=== Entries shown ===
-- ==== Sys2Proof/Machine/HostCmds.lean ====
section
/-! DEFINITION. The commands of the host (chapters 14 and 16): what each does to State. -/

namespace Sys2Proof.Machine

/-- HEARTBEAT (R336). -/
def execHeartbeat (w : W32) (s : State) : Answer := s.aggReady fun g => g.barWrite 0x204C w .ok

/-- ATTACH (R336). -/
def execAttach (w : W32) (s : State) : Answer := s.aggReady fun g => g.barWrite 0x2050 w .ok

/-- ATTACH_DONE (R336). -/
def execAttachDone (s : State) : Answer := s.aggReady fun g => g.strobe 0x2040 2

/-- DETACH (R336). -/
def execDetach (s : State) : Answer := s.aggReady fun g => g.strobe 0x2040 4

/-- HOST_TIMEOUT (R336). -/
def execHostTimeout (s : State) : Answer := s.aggReady fun g => g.hostTimeout

/-- BUS_LOSS (R362). -/
def execBusLoss (cause : Nat) (s : State) : Answer := s.aggReady fun g => g.busLoss cause

/-- PCIE_LINK_UP (R362). -/
def execPcieLinkUp (speed : Nat) (width : Nat) (flit : Bool) (ats : Bool) (s : State) : Answer :=
  s.aggReady fun g => g.pcieUp speed width flit ats

/-- BAR2_WRITE (R360). -/
def execBar2Write (addr : Nat) (bs : List Byte) (s : State) : Answer := s.aggReady fun g => g.bar2Write addr bs

end Sys2Proof.Machine
end

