/-- For every die that is up: GATE_REQUEST of a fifth step, a step already queued, or one not above RELEASED_LAST is
refused with its cause and count; any other takes the lowest free slot, QUEUED with its arrival, takes over FLAG_NEXT,
and goes to CHECK when it is head; DECIDE with the head in CHECK advances time to its decision instant and releases or
holds it by the first hold cause, and does nothing otherwise; GATE_RESPONSE_ACK of a response that is not abandoned
ends its exchange, presents the next, and of an answered slot frees it and makes the next head; RESPONSE_REPRESENT
presents an abandoned response 10 us after it was abandoned. (R198, R200, R201, R202, R205, R215) -/
def Obligations.TheGateQueuesAndDecides : Prop :=
  ∀ (s : State) (l : Lane) (step : W32), (s.die l).Up →
    DieDoes s (.gateRequest l step) l (fun d =>
      let n := step.toNat
      let refuse (cause : Nat) : Die := (d.oxRespond (.refused n)).onPart fun p => (p.inc 0x8098).raise 8 21
        { opCode := 1, detail := leBytes 4 n ++ leBytes 1 (p.fld 0x8044 0 3) ++ leBytes 1 cause }
      if 4 ≤ d.oxbow.order.length then refuse 1
      else if d.oxbow.order.any (fun s => d.oxStep s == n) then refuse 2
      else if d.part.num 0x8058 ≠ 0xFFFFFFFF ∧ n ≤ d.part.num 0x8058 then refuse 3
      else match (List.range 4).find? (fun s => !d.oxbow.order.contains s) with
      | none => d
      | some s =>
        let due := d.now + (if d.part.bit 0x8040 0 then 0 else d.part.num 0x8048)
        let behindHold := d.oxbow.order.any fun t => d.oxState t == 3
        let flag := d.part.bit 0x8044 4
        let d := d.onOx fun o =>
          { o with
            order := o.order ++ [s], due := sput 0 o.due s due
            flagged := sput none o.flagged s (if flag then some (o.nextCause.getD ⟨0, 0, 0xFFFF⟩) else none)
            meanwhile := sput false o.meanwhile s (d.part.pstate 8 == .draining) }
        let d := d.onPart fun p =>
          let p := ((p.setNum (oxAddr s) n).setNum (oxAddr s + 4) 1).setNum64 (oxAddr s + 8) p.now
          let p := (p.setBit 0x8044 4 false).setFld 0x8044 0 3 d.oxbow.order.length
          if behindHold then p else p.stageStart 8 0 s 1 p.now
        if d.isHead s then d.oxHead else d) ∧
    DieDoes s (.decideAt l) l (fun d => match d.oxbow.order.head? with
      | none => d
      | some h =>
        if d.oxState h ≠ 2 then d
        else
          let d := d.onPart fun p => p.reach (sget 0 d.oxbow.due h)
          if d.part.pstate 8 = .faulted then d
          else if (d.part.pstate 8 = .off ∨ d.part.pstate 8 = .enabling) ∧ d.part.bit 0x8040 1 = false then d.oxRelease h true
          else if d.holdCause h = 0 then d.oxRelease h false
          else d.oxHold h (d.holdCause h)) ∧
    DieDoes s (.gateResponseAck l) l (fun d => match d.oxbow.resp, d.oxbow.abandoned with
      | r :: rest, none =>
        let d := (d.onOx fun o => { o with resp := rest }).present
        match r with
        | .refused _ => d
        | .slot s =>
          let order := d.oxbow.order.erase s
          let d := d.onOx fun o =>
            { o with
              order := order, flagged := sput none o.flagged s none, due := sput 0 o.due s 0
              meanwhile := sput false o.meanwhile s false }
          (d.onPart fun p => (p.setNum (oxAddr s + 4) 0).setFld 0x8044 0 3 order.length).oxHead
      | _, _ => d) ∧
    DieDoes s (.responseRepresent l) l (fun d => match d.oxbow.abandoned with
      | none => d
      | some t => ((d.onPart fun p => p.reach (t + 10000)).onOx fun o => { o with abandoned := none }).onPart fun p =>
          match d.oxbow.resp with
          | .slot s :: _ => { p with out := p.out ++ [Out.gate (p.fld (oxAddr s + 4) 6 2) (p.num (oxAddr s))] }
          | .refused step :: _ => { p with out := p.out ++ [Out.gate 3 step] }
          | [] => p)

/-- For every die that is up: VERDICT_RELEASE and VERDICT_DISCARD name the HELD slot of VERDICT_STEP; without one, with
another tag, and a release while disputed they are refused with causes 1, 2 and 3; else the step is released, or
discarded with the follow flag past the last marker; DISPUTE_SET and a DISPUTE cell that stands and names an engine or
the die merge the path of a dispute of the same tag and else set the dispute, its record and its probe; DISPUTE_CLR is
the write of CTL with DISPUTE_CLR set: refused where a field of it is (ACCESS_ERR) or DISPUTE_SET goes with it
(CMD_ERR), it clears the dispute of the tag in DISPUTE_ARG, and with RELEASE_HELD releases the slots it held, and is
refused with ACCESS_ERR for any other tag. (R38, R47, R207, R208, R211, R212, R213) -/
def Obligations.VerdictsAndDisputes : Prop :=
  ∀ (s : State) (l : Lane) (tag : W16) (h : CellHdr) (t unit : Nat) (w : W32), (s.die l).Up →
    let held (d : Die) : Option Nat := if d.part.pstate 8 = .faulted then none
      else d.oxbow.order.find? fun s => d.oxState s == 3 && d.oxStep s == d.part.num 0x8068
    let refused (d : Die) (w : W32) (cause : Nat) : Die := d.onPart fun p =>
      ((p.accessErrOp 8 0x806C w true 2).inc 0x8094).raise 8 20
        { opCode := 2
          detail := leBytes 4 (p.num 0x8068) ++ leBytes 2 tag.toNat ++ leBytes 1 (w.toNat / 65536) ++ leBytes 1 cause }
    let dispute (d : Die) (tag unit src : Nat) : Die :=
      if d.part.bit 0x8044 3 = true ∧ d.part.fld 0x8044 16 16 = tag then
        d.onPart fun p => p.setFld 0x8044 8 3 (p.fld 0x8044 8 3 ||| 2 ^ src)
      else
        let n := (d.oxbow.order.filter fun s => d.oxState s == 1 || d.oxState s == 2).length
        let d := d.onPart fun p =>
          let p := if p.bit 0x8044 3 then p else p.setBit 0x50 1 true
          let p := (((p.setBit 0x8044 3 true).setFld 0x8044 8 3 (2 ^ src)).setFld 0x8044 16 16 tag).setFld 0x8074 0 10 unit
          p.raiseEach 8 18
            { opCode := 3, detail := leBytes 2 tag ++ leBytes 2 unit ++ leBytes 1 (2 ^ src) ++ leBytes 1 n }
        (d.onOx fun o => { o with disputeAt := d.now }).disputeAsk tag unit
    DieDoes s (.verdictRelease l tag) l (fun d =>
      let w := BitVec.ofNat 32 (tag.toNat + 65536)
      d.admitted 0x806C w fun d => match held d with
      | none => refused d w 1
      | some s =>
        if d.part.fld (oxAddr s + 4) 16 16 ≠ tag.toNat then refused d w 2
        else if d.part.bit 0x8044 3 then refused d w 3 else d.oxRelease s false) ∧
    DieDoes s (.verdictDiscard l tag) l (fun d =>
      let w := BitVec.ofNat 32 (tag.toNat + 131072)
      d.admitted 0x806C w fun d => match held d with
      | none => refused d w 1
      | some s =>
        if d.part.fld (oxAddr s + 4) 16 16 ≠ tag.toNat then refused d w 2
        else
          let m := min 0xFFFFFFFF ((d.lastMarker.getD (d.part.num 0x8068)) + 1)
          let d := d.onOx fun o => { o with follow := some (match o.follow with | some f => max f m | none => m) }
          (d.onPart fun p => p.setNum 0x8054 (max (p.num 0x8054) m)).oxDiscard s) ∧
    DieDoes s (.disputeSet l) l (fun d => d.commanded 0x8040 8 fun d =>
      dispute d (d.part.fld 0x8070 0 16) (d.part.fld 0x8070 16 10) 2) ∧
    DieDoes s (.disputeCell l h t unit) l (fun d =>
      let x := d.cellIn h 6 (some 8)
      if x.1 = false then x.2
      else if unit < 640 ∨ unit = 0x3FF then dispute x.2 t unit 0 else x.2.refuseCell h 6 4) ∧
    (∀ (r : RegSpec) (i : Nat), specOf false 8 0x40 = some (r, i) →
      DieDoes s (.disputeClr l w) l (fun d => d.admitted 0x8040 (w ||| 0x10) fun d =>
        let w := w ||| 0x10
        let old := d.part.num 0x8040
        let n := mergeWord r old w.toNat
        if r.fields.any (fieldRefused ((d.part.hdr 8).lock) (d.part.pstate 8 != .off) old w.toNat) then
          d.onPart fun p => p.accessErr 8 0x8040 w true
        else if wbit w 3 then d.onPart fun p => p.cmdErrOp 8 w.toNat 3
        else
          let d := if old = n then d else d.onPart fun p => p.setNum 0x8040 n
          if d.part.bit 0x8044 3 = true ∧ d.part.fld 0x8044 16 16 = d.part.fld 0x8070 0 16 then
            let d := d.onPart fun p => (p.setBit 0x8044 3 false).setFld 0x8044 8 3 0
            if wbit w 5 = true ∧ d.part.pstate 8 ≠ .faulted then
              d.oxbow.order.foldl (fun d s =>
                if d.oxState s = 3 ∧ d.part.fld (oxAddr s + 4) 3 3 = 2 then
                  match d.holdCause s with
                  | 0 => d.oxRelease s false
                  | r => d.onPart fun p => p.setFld (oxAddr s + 4) 3 3 r
                else d) d
            else d
          else d.onPart fun p => p.accessErrOp 8 0x8040 w true 3))

/-- For every die that is up: BORE_FRAME_RECEIVE checks START, CRC, COPY and LINK_SEQ of the frame, takes the copy into
the vote whose body it repeats or the oldest that lacks it, and judges the votes again when a copy went down;
VOTE_WINDOW_EXPIRED with a vote open advances time to the first window end and closes that vote, or counts
NO_MAJORITY; COPY_RESET puts every copy up, ends SIMPLEX and zeroes the disagreement runs; LAUNCH of an allowed type
and scope from an ACTIVE page in a partition sends the event of the LAUNCH registers with LAUNCH_RESULT 1 and
otherwise reports result 2 with ACCESS_ERR and cause 5; SNAPSHOT_PART_SEND hands the next part of the cut to Sluice
when it is accepted, the last one ending the cut. (R38, R47, R219, R220, R221, R222, R225, R236, R237, R238) -/
def Obligations.BoreCopiesVotesAndLaunches : Prop :=
  ∀ (s : State) (l : Lane) (c : Fin 3) (f : PairFrame) (upset : Nat), (s.die l).Up →
    DieDoes s (.boreFrameReceive l c f.copy f.seq ⟨f.start, f.crc⟩ f.body) l (fun d =>
      let ups := d.upCopies
      let whole := f.start == 0x5B &&
        f.crc == (crc32 (leBytes 1 f.start ++ leBytes 1 f.copy ++ leBytes 2 f.seq ++ f.body.bytes)).toNat
      let d := if whole then
          let want := sget none d.bore.rxSeq c
          let d := d.onBore fun b => { b with rxSeq := sput none b.rxSeq c (some ((f.seq + 1) % 65536)) }
          match want with
          | none => d
          | some w => if w = f.seq ∨ d.part.bit 0x3044 c = false then d else d.copyDisagrees 3 0 c 0 false
        else d
      let good := whole && f.copy % 4 == c.val
      let d := if whole && f.copy % 4 != c.val && d.part.bit 0x3044 c then d.copyDisagrees 3 0 c 0 false else d
      let join (d : Die) (v : Vote) : Die := (d.onBore fun b => { b with votes := b.votes.erase v }).voteJudge
        (if good then { v with copies := v.copies ++ [(c.val, f.body)] } else { v with bad := v.bad ++ [c.val] })
      let d :=
        if d.part.bit 0x3044 c = false then d
        else if good = true ∧ d.bore.missing.contains (c.val, f.body) = true then
          d.onBore fun b => { b with missing := b.missing.erase (c.val, f.body) }
        else
          let lacking := d.bore.votes.filter fun v => !v.has c
          match (lacking.find? fun v => v.copies.any fun x => x.2 == f.body), lacking.head? with
          | some v, _ => join d v
          | none, some v => join d v
          | none, none => if good then d.voteJudge { copies := [(c.val, f.body)], first := d.now } else d
      if d.upCopies = ups then d
      else d.bore.votes.foldl (fun d v => d.voteJudge v) (d.onBore fun b => { b with votes := [] })) ∧
    DieDoes s (.voteWindowExpired l) l (fun d => match firstVote (d.part.fld 0x3098 0 16) d.bore.votes with
      | none => d
      | some v =>
        let d := d.onPart fun p => p.reach (v.due (p.fld 0x3098 0 16))
        let d := d.onBore fun b => { b with votes := b.votes.erase v }
        match v.acted with
        | some e => (d.voteClose v e).voteAgain d.upCopies
        | none => d.noMajority v) ∧
    DieDoes s (.copyReset l) l (fun d => d.commanded 0x3040 2 fun d =>
      (d.onBore fun b => { b with runs := [], missing := [], upset := 0 }).onPart fun p =>
        (p.setFld 0x3044 0 3 7).setBit 0x3044 3 false) ∧
    DieDoes s (.launch ⟨l, upset⟩) l (fun d =>
      (d.onBore fun b => { b with upset := b.upset ||| upset }).commanded 0x3040 1 fun d =>
        let p := d.part
        let typ := p.fld 0x3054 0 8
        let scope := p.fld 0x3054 16 2
        if (typ = 1 ∨ typ = 2 ∨ typ = 8 ∨ typ = 9) ∧ scope ≠ 3 ∧ d.partition ≠ 0xFFFF ∧ p.bit 0x3044 4 = false ∧ p.active 3 = true
        then
          let x := d.makeEvent typ (p.fld 0x3054 8 8) scope (p.num 0x3058) (p.num64 0x305C) (p.num 0x3064) (p.num 0x3068)
          (if scope = 0 then
              let v := x.2.copiesVote 3 0 x.1
              if v.1 then v.2.boreAccept x.1 false else v.2
            else x.2.boreSend x.1).onPart fun p => p.setFld 0x3044 8 2 1
        else d.onPart fun p => ((p.setFld 0x3044 8 2 2).accessErr 3 0x3040 (d.part.kept false 0x3040 ||| 1) true).raise 3 18
          { detail := leBytes 1 typ ++ [5] ++ leBytes 2 (p.fld 0x306C 0 16) ++ leBytes 4 p.gdid ++ leBytes 2 d.partition }) ∧
    DieDoes s (.snapshotPartSend l) l (fun d => match d.bore.cut with
      | none => d
      | some k => match k.parts with
        | [] => d
        | r :: rs => match d.offer r with
          | none => d
          | some d =>
            if rs = [] then (d.onBore fun b => { b with cut := none }).onPart fun p => p.setBit 0x3044 5 false
            else d.onBore fun b => { b with cut := some { k with parts := rs } })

=== Exercise requirements ===
Only the lines from the start of the data to the line holding "def execPcieLinkUp (speed" are wanted; return them exactly, both ends included.

=== Exercise output ===
-- ==== Sys2Proof/Machine/HostCmds.lean ====
section
/-! DEFINITION. The commands of the host (chapters 14 and 16): what each does to State. -/

namespace Sys2Proof.Machine

/-- HEARTBEAT (R336). -/
def execHeartbeat (w : W32) (s : State) : Answer := s.aggReady fun g => g.barWrite 0x204C w .ok

/-- ATTACH (R336). -/
def execAttach (w : W32) (s : State) : Answer := s.aggReady fun g => g.barWrite 0x2050 w .ok

/-- ATTACH_DONE (R336). -/
def execAttachDone (s : State) : Answer := s.aggReady fun g => g.strobe 0x2040 2

/-- DETACH (R336). -/
def execDetach (s : State) : Answer := s.aggReady fun g => g.strobe 0x2040 4

/-- HOST_TIMEOUT (R336). -/
def execHostTimeout (s : State) : Answer := s.aggReady fun g => g.hostTimeout

/-- BUS_LOSS (R362). -/
def execBusLoss (cause : Nat) (s : State) : Answer := s.aggReady fun g => g.busLoss cause

/-- PCIE_LINK_UP (R362). -/
def execPcieLinkUp (speed : Nat) (width : Nat) (flit : Bool) (ats : Bool) (s : State) : Answer :=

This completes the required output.